Source data:
Segment Open

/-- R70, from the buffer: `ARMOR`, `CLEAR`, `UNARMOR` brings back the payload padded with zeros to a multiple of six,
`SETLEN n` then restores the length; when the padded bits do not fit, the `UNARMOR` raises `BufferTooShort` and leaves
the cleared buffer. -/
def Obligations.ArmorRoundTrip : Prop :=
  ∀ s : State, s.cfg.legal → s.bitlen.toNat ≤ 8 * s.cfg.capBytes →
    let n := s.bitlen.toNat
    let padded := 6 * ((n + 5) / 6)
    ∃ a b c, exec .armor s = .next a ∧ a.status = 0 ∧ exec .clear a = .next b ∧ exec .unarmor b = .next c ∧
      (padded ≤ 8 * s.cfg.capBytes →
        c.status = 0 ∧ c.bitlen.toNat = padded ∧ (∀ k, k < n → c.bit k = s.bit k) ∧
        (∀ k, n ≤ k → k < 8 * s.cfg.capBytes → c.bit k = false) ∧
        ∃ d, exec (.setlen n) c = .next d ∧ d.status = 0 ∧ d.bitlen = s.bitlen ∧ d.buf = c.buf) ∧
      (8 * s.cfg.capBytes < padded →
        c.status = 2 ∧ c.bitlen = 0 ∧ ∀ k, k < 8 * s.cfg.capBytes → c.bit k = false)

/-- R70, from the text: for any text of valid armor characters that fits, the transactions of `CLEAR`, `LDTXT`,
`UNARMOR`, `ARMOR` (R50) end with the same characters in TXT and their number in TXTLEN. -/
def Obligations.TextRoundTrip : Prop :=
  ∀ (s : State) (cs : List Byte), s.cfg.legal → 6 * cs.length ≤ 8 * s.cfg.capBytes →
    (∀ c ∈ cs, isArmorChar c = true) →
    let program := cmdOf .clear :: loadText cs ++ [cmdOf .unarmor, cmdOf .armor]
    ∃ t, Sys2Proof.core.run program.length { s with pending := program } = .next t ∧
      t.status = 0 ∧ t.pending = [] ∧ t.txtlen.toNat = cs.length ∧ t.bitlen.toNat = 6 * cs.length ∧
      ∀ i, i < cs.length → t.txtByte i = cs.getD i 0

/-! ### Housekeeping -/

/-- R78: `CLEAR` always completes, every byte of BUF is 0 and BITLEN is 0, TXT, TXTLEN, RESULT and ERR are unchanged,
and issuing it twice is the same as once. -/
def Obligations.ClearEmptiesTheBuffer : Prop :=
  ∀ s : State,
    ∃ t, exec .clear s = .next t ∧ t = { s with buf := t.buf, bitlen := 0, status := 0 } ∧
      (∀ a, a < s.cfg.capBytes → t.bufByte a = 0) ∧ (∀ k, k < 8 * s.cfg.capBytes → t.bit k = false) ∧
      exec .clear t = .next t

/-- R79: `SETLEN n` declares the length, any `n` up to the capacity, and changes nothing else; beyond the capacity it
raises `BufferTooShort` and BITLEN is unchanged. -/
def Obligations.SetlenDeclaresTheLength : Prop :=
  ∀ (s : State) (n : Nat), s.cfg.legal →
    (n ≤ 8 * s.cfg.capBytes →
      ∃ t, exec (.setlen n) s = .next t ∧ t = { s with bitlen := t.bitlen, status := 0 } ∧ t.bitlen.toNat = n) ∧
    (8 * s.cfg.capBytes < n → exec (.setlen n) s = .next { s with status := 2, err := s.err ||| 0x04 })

Segment Closed

Exactly the lines from the one holding "Nat), s.cfg.legal →" through the end of the records above are to be returned, and nothing else.

OUTPUT BELOW -
  ∀ (s : State) (n : Nat), s.cfg.legal →
    (n ≤ 8 * s.cfg.capBytes →
      ∃ t, exec (.setlen n) s = .next t ∧ t = { s with bitlen := t.bitlen, status := 0 } ∧ t.bitlen.toNat = n) ∧
    (8 * s.cfg.capBytes < n → exec (.setlen n) s = .next { s with status := 2, err := s.err ||| 0x04 })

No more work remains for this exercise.